Closed ggrothendieck closed 2 weeks ago
I had to tweak your code a bit to get it to work on my end:
qsv enum us-states-example.csv |
qsv luau map partidx "string.format('%02d', index // 4)" |
qsv select '!/index/' |
qsv partition --drop partidx . -
Anyway, have you tried combining partition
with split
?
Here's a small shell script I pulled together using the two commands:
partsplit.sh
#!/bin/bash
partition_column="$1"
partition_results_dir="$2"
partition_input_csv="$3"
qsv partition "$partition_column" "$partition_results_dir" "$partition_input_csv"
# Loop through partitioned files in the results directory
for file in "$partition_results_dir"/*; do
if [ -f "$file" ]; then
# split each partitioned CSV into smaller 10-row CSVs
qsv split "$file"-splitdir --size 10 "$file"
fi
done
Running it against this file:
https://raw.githubusercontent.com/dathere/qsv-lookup-tables/main/lookup-tables/BLS_SeriesID.csv
I split each partitioned CSV into 10-row CSVs in their own split directories...
cd /tmp
mkdir test
cd test
# copy partsplit.sh to /tmp/test and download BLS_SeriesID.csv to /tmp/test
chmod +x partsplit.sh
./partsplit.sh area_type_code partsplit-resultsdir BLS_SeriesID.csv
Wrote 6 chunk/s to '/private/tmp/test/partsplit-resultsdir/A.csv-splitdir'. Rows/chunk: 10 Num records: 52
Wrote 40 chunk/s to '/private/tmp/test/partsplit-resultsdir/B.csv-splitdir'. Rows/chunk: 10 Num records: 396
Wrote 4 chunk/s to '/private/tmp/test/partsplit-resultsdir/C.csv-splitdir'. Rows/chunk: 10 Num records: 38
Wrote 57 chunk/s to '/private/tmp/test/partsplit-resultsdir/D.csv-splitdir'. Rows/chunk: 10 Num records: 562
Wrote 18 chunk/s to '/private/tmp/test/partsplit-resultsdir/E.csv-splitdir'. Rows/chunk: 10 Num records: 178
Wrote 323 chunk/s to '/private/tmp/test/partsplit-resultsdir/F.csv-splitdir'. Rows/chunk: 10 Num records: 3224
Wrote 194 chunk/s to '/private/tmp/test/partsplit-resultsdir/G.csv-splitdir'. Rows/chunk: 10 Num records: 1940
Wrote 142 chunk/s to '/private/tmp/test/partsplit-resultsdir/H.csv-splitdir'. Rows/chunk: 10 Num records: 1419
Wrote 33 chunk/s to '/private/tmp/test/partsplit-resultsdir/I.csv-splitdir'. Rows/chunk: 10 Num records: 321
Wrote 8 chunk/s to '/private/tmp/test/partsplit-resultsdir/J.csv-splitdir'. Rows/chunk: 10 Num records: 71
Wrote 16 chunk/s to '/private/tmp/test/partsplit-resultsdir/K.csv-splitdir'. Rows/chunk: 10 Num records: 160
Wrote 1 chunk/s to '/private/tmp/test/partsplit-resultsdir/L.csv-splitdir'. Rows/chunk: 10 Num records: 7
Wrote 1 chunk/s to '/private/tmp/test/partsplit-resultsdir/M.csv-splitdir'. Rows/chunk: 10 Num records: 4
Wrote 1 chunk/s to '/private/tmp/test/partsplit-resultsdir/N.csv-splitdir'. Rows/chunk: 10 Num records: 9
I am on Windows so your script won't work for me. A flag on partition would be ideal but if not I don't think I would want something as complex as writing loops or being so dependent on shell scripting.

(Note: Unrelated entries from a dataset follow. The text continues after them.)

/-- Settles O10: a busy step is the bit-timer's, which neither takes nor reads what is outside. -/
theorem busyBlockIgnoresTheOutside : Obligations.BusyBlockIgnoresTheOutside := by
  intro s s' q t u hbusy hstep
  rw [step_of_busy hbusy] at hstep
  have hbusy' : (withOutside q t u s).phase ≠ .idle := hbusy
  refine ⟨timerStep_inputs hstep, ?_⟩
  calc step (withOutside q t u s)
      = timerStep (withOutside q t u s) := step_of_busy hbusy'
    _ = .next (withOutside q t u s') := by rw [timerStep_withOutside, hstep]; rfl

end Sys2Proof.Machine

/-! ## Completion (00_scope R12, 70_reset_and_hazards R253) -/

namespace Sys2Proof.Machine

/-- An operation comes to its end with some result. -/
def Completes (o : OpOutcome) : Prop := ∃ r s', o = .next (r, s')

theorem completes_ret (r : Result) (s : State) : Completes (ret r s) := ⟨r, s, rfl⟩

/-- A command whose operation completes responds (R130). -/
theorem respond_of_completes {o : OpOutcome} (h : Completes o) : ∃ s', respond o = .next s' := by
  obtain ⟨r, s', rfl⟩ := h
  exact ⟨_, rfl⟩

theorem opPowerOff_completes (s : State) : Completes (opPowerOff s) := by
  unfold opPowerOff
  split <;> exact completes_ret _ _

theorem opUninit_completes (s : State) : Completes (opUninit s) := by
  cases hI : isInitialized s
  · rw [opUninit, if_pos hI]
    exact completes_ret _ _
  · rw [opUninit_initialized hI]
    exact completes_ret _ _

/-- `UPDATE` completes below the largest iteration: refused by a check, stopped by its callback, or counted (R143). -/
theorem opUpdate_completes {s : State} (ucb : CbArg) (hcount : isInitialized s = true → CountOk s.ctx.count)
    (hit : s.ctx.iteration ≠ iterationMax) : Completes (opUpdate ucb s) := by
  cases hc : poweredCheck s with
  | some r =>
    rw [opUpdate, hc]
    exact completes_ret _ _
  | none =>
    obtain ⟨hI, hP⟩ := poweredCheck_eq_none.mp hc
    obtain ⟨hpos, hle⟩ := hcount hI
    rcases optionalWalk_cases .update ucb s.ctx.count s hle with ⟨hcb, _⟩ | ⟨rfl, m, hm, hf, _⟩
    · rw [opUpdate_callbackSucceeds hI hP hpos hle hcb, countUpdate_below (by exact hit)]
      exact completes_ret _ _
    · rw [opUpdate_callbackFails hI hP hm hf]
      exact completes_ret _ _

theorem opPowerOn_completes {s : State} (ucb : CbArg) (hcount : isInitialized s = true → CountOk s.ctx.count)
    (hit : s.ctx.iteration ≠ iterationMax) : Completes (opPowerOn ucb s) := by
  cases hc : unpoweredCheck s with
  | some r =>
    rw [opPowerOn, hc]
    exact completes_ret _ _
  | none =>
    obtain ⟨hI, hP⟩ := unpoweredCheck_eq_none.mp hc
    rw [opPowerOn_off ucb hI hP]
    exact opUpdate_completes ucb hcount hit

/-- The power-on of `INIT` completes whether it succeeds or is rolled back (R136). -/
theorem powerOnOrRollBack_completes {s : State} {ucb : CbArg} (h : Completes (opPowerOn ucb s)) :
    Completes (powerOnOrRollBack ucb s) := by
  obtain ⟨r, s₁, hon⟩ := h
  rw [powerOnOrRollBack, hon, andThen_next]
  split
  · exact completes_ret _ _
  · obtain ⟨r₂, s₂, hun⟩ := opUninit_completes s₁
    exact ⟨r, s₂, by rw [hun]; rfl⟩

/-- The count check of `INIT` fails exactly at the counts that it does not accept (R132). -/
theorem initCheck_iff_not_countOk (n : LedCount) : (n = 0 ∨ Config.maxLeds < n.toNat) ↔ ¬CountOk n := by
  have hmax : Config.maxLeds = 64 := rfl
  simp only [CountOk, hmax]
  bv_omega

/-- `INIT` completes from a well-formed state at any iteration: it counts from the zero context (R133). -/
theorem opInit_completes {s : State} (b : Binding) (n : LedCount) (icb : CbArg) (pwr : Bool) (ucb : CbArg)
    (hinv : s.Inv) : Completes (opInit b n icb pwr ucb s) := by
  by_cases hok : CountOk n
  · rw [opInit_countOk s b n icb pwr ucb hok]
    rcases optionalWalk_cases .init icb n (bound b n (beforeBinding s)) hok.2 with ⟨_, hw⟩ | ⟨_, m, _, _, hw⟩
    · rw [hw, onSuccess_ret_success]
      cases pwr
      · exact completes_ret _ _
      · have hit : (filled b n icb s).ctx.iteration ≠ iterationMax := by
          show (beforeBinding s).ctx.iteration ≠ iterationMax
          rw [beforeBinding_ctx hinv]
          decide
        exact powerOnOrRollBack_completes (opPowerOn_completes ucb (fun _ => hok) hit)
    · rw [hw, onSuccess_ret _ _ _ (by decide)]
      exact completes_ret _ _
  · rw [opInit, if_pos ((initCheck_iff_not_countOk n).mpr hok)]
    exact completes_ret _ _
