/-- Codes of both S lanes. -/
def decodeSCommon (w : BitVec 40) : Option Instr :=
  match (w.extractLsb' 0 8).toNat with
  | 0x01 => some (.add (SR.ofBits w))
  | 0x02 => some (.sub (SR.ofBits w))
  | 0x03 => some (.and (SR.ofBits w))
  | 0x04 => some (.or (SR.ofBits w))
  | 0x05 => some (.xor (SR.ofBits w))
  | 0x06 => some (.andn (SR.ofBits w))
  | 0x07 => some (.shl (SR.ofBits w))
  | 0x08 => some (.shr (SR.ofBits w))
  | 0x09 => some (.sra (SR.ofBits w))
  | 0x0A => some (.rotl (SR.ofBits w))
  | 0x0B => some (.min (SR.ofBits w))
  | 0x0C => some (.max (SR.ofBits w))
  | 0x0D => some (.minu (SR.ofBits w))
  | 0x0E => some (.maxu (SR.ofBits w))
  | 0x0F => some (.mov (SR.ofBits w))
  | 0x10 => some (.mul (SR.ofBits w))
  | 0x11 => some (.mulh (SR.ofBits w))
  | 0x12 => some (.mulhu (SR.ofBits w))
  | 0x13 => some (.div (SR.ofBits w))
  | 0x14 => some (.divu (SR.ofBits w))
  | 0x15 => some (.rem (SR.ofBits w))
  | 0x16 => some (.remu (SR.ofBits w))
  | 0x17 => some (.clz (SR.ofBits w))
  | 0x18 => some (.ctz (SR.ofBits w))
  | 0x19 => some (.popc (SR.ofBits w))
  | 0x1A => some (.sext (SR.ofBits w))
  | 0x1B => some (.zext (SR.ofBits w))
  | 0x1C => some (.sel (SR.ofBits w))
  | 0x1D => some (.abs (SR.ofBits w))
  | 0x1E => some (.neg (SR.ofBits w))
  | 0x1F => some (.bswap (SR.ofBits w))
  | 0x21 => some (.addi (SI.ofBits w))
  | 0x22 => some (.subi (SI.ofBits w))
  | 0x23 => some (.andi (SI.ofBits w))
  | 0x24 => some (.ori (SI.ofBits w))
  | 0x25 => some (.xori (SI.ofBits w))
  | 0x26 => some (.andni (SI.ofBits w))
  | 0x27 => some (.shli (SI.ofBits w))
  | 0x28 => some (.shri (SI.ofBits w))
  | 0x29 => some (.srai (SI.ofBits w))
  | 0x2A => some (.rotli (SI.ofBits w))
  | 0x2B => some (.mini (SI.ofBits w))
  | 0x2C => some (.maxi (SI.ofBits w))
  | 0x2D => some (.minui (SI.ofBits w))
  | 0x2E => some (.maxui (SI.ofBits w))
  | 0x30 => some (.li (SL.ofBits w))
  | 0x31 => some (.lis (SL.ofBits w))
  | 0x38 => some (.cmp (SR.ofBits w))
  | 0x39 => some (.cmpu (SR.ofBits w))
  | 0x3A => some (.cmpi (SI.ofBits w))
  | 0x3B => some (.fcmp (SR.ofBits w))
  | 0x40 => some (.fadd (SR.ofBits w))
  | 0x41 => some (.fsub (SR.ofBits w))
  | 0x42 => some (.fmul (SR.ofBits w))
  | 0x43 => some (.fdiv (SR.ofBits w))
  | 0x44 => some (.fmin (SR.ofBits w))
  | 0x45 => some (.fmax (SR.ofBits w))
  | 0x46 => some (.fsqrt (SR.ofBits w))
  | 0x47 => some (.fabs (SR.ofBits w))
  | 0x48 => some (.fneg (SR.ofBits w))
  | 0x49 => some (.fcvt (SR.ofBits w))
  | 0x4A => some (.fcvti (SR.ofBits w))
  | 0x4B => some (.icvtf (SR.ofBits w))
  | 0x4C => some (.fclass (SR.ofBits w))
  | 0x50 => some (.gand (SR.ofBits w))
  | 0x51 => some (.gor (SR.ofBits w))
  | 0x52 => some (.gxor (SR.ofBits w))
  | 0x53 => some (.gandn (SR.ofBits w))
  | 0x54 => some (.gset (SR.ofBits w))
  | 0x60 => some (.csrr (SI.ofBits w))
  | 0x61 => some (.csrw (SI.ofBits w))
  | 0x62 => some (.csrs (SI.ofBits w))
  | 0x63 => some (.csrc (SI.ofBits w))
  | _ => none

/-- Codes of S0 alone. -/
def decodeS0Only (w : BitVec 40) : Option Instr :=
  match (w.extractLsb' 0 8).toNat with
  | 0xC0 => some (.br (SC.ofBits w))
  | 0xC1 => some (.call (SC.ofBits w))
  | 0xC2 => some (.ret (SC.ofBits w))
  | 0xC3 => some (.loop (SC.ofBits w))
  | 0xC4 => some (.rloop (SC.ofBits w))
  | 0xC5 => some (.lbreak (SC.ofBits w))
  | 0xC8 => some (.spawn (SC.ofBits w))
  | 0xC9 => some (.join (SC.ofBits w))
  | 0xCA => some (.exit (SC.ofBits w))
  | 0xCB => some (.exitab (SC.ofBits w))
  | 0xCC => some (.trap (SC.ofBits w))
  | 0xCD => some (.uiret (SC.ofBits w))
  | 0xCE => some (.slotld (SC.ofBits w))
  | _ => none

One additional problem that this brings out, although I have noticed it before, is that if one is trying to do this across different platforms, shells, etc. the use of qsv may have to be adapted to each.
Yep - my daily driver is macOS, and we deploy on Ubuntu Linux 22.04 LTS, so it really gets exercised in those environments.
But it should work on WSL or Cygwin as is.
I asked Gemini to port the script to Powershell, should you want to try it out (haven't tested though it as I don't have ready access to Windows):
./partsplit.ps1 <column_name> <results_dir> <input_csv>
partsplit.ps1
$partition_column = $args[0]
$partition_results_dir = $args[1]
$partition_input_csv = $args[2]
# Assume 'qsv' is in your PATH or provide the full path for it
qsv.exe partition $partition_column $partition_results_dir $partition_input_csv
# Loop through partitioned files
Get-ChildItem -Path "$partition_results_dir/*" -File | ForEach-Object {
$filePath = $_.FullName
# Split each file into 10-row files
qsv.exe split "$filePath-splitdir" --size 10 $filePath
}
And as for running across different platforms consistently using a GUI environment - that's one of the main reasons why we built qsv-pro.
Give it a try - we can extend the license key after the trial too...
Powershell would not work for me because the default for Windows is that it will not run any Powershell scripts. That means I can't give it to a noob without them getting into Windows administration which is a whole new level of complexity. I also can't use non-free software.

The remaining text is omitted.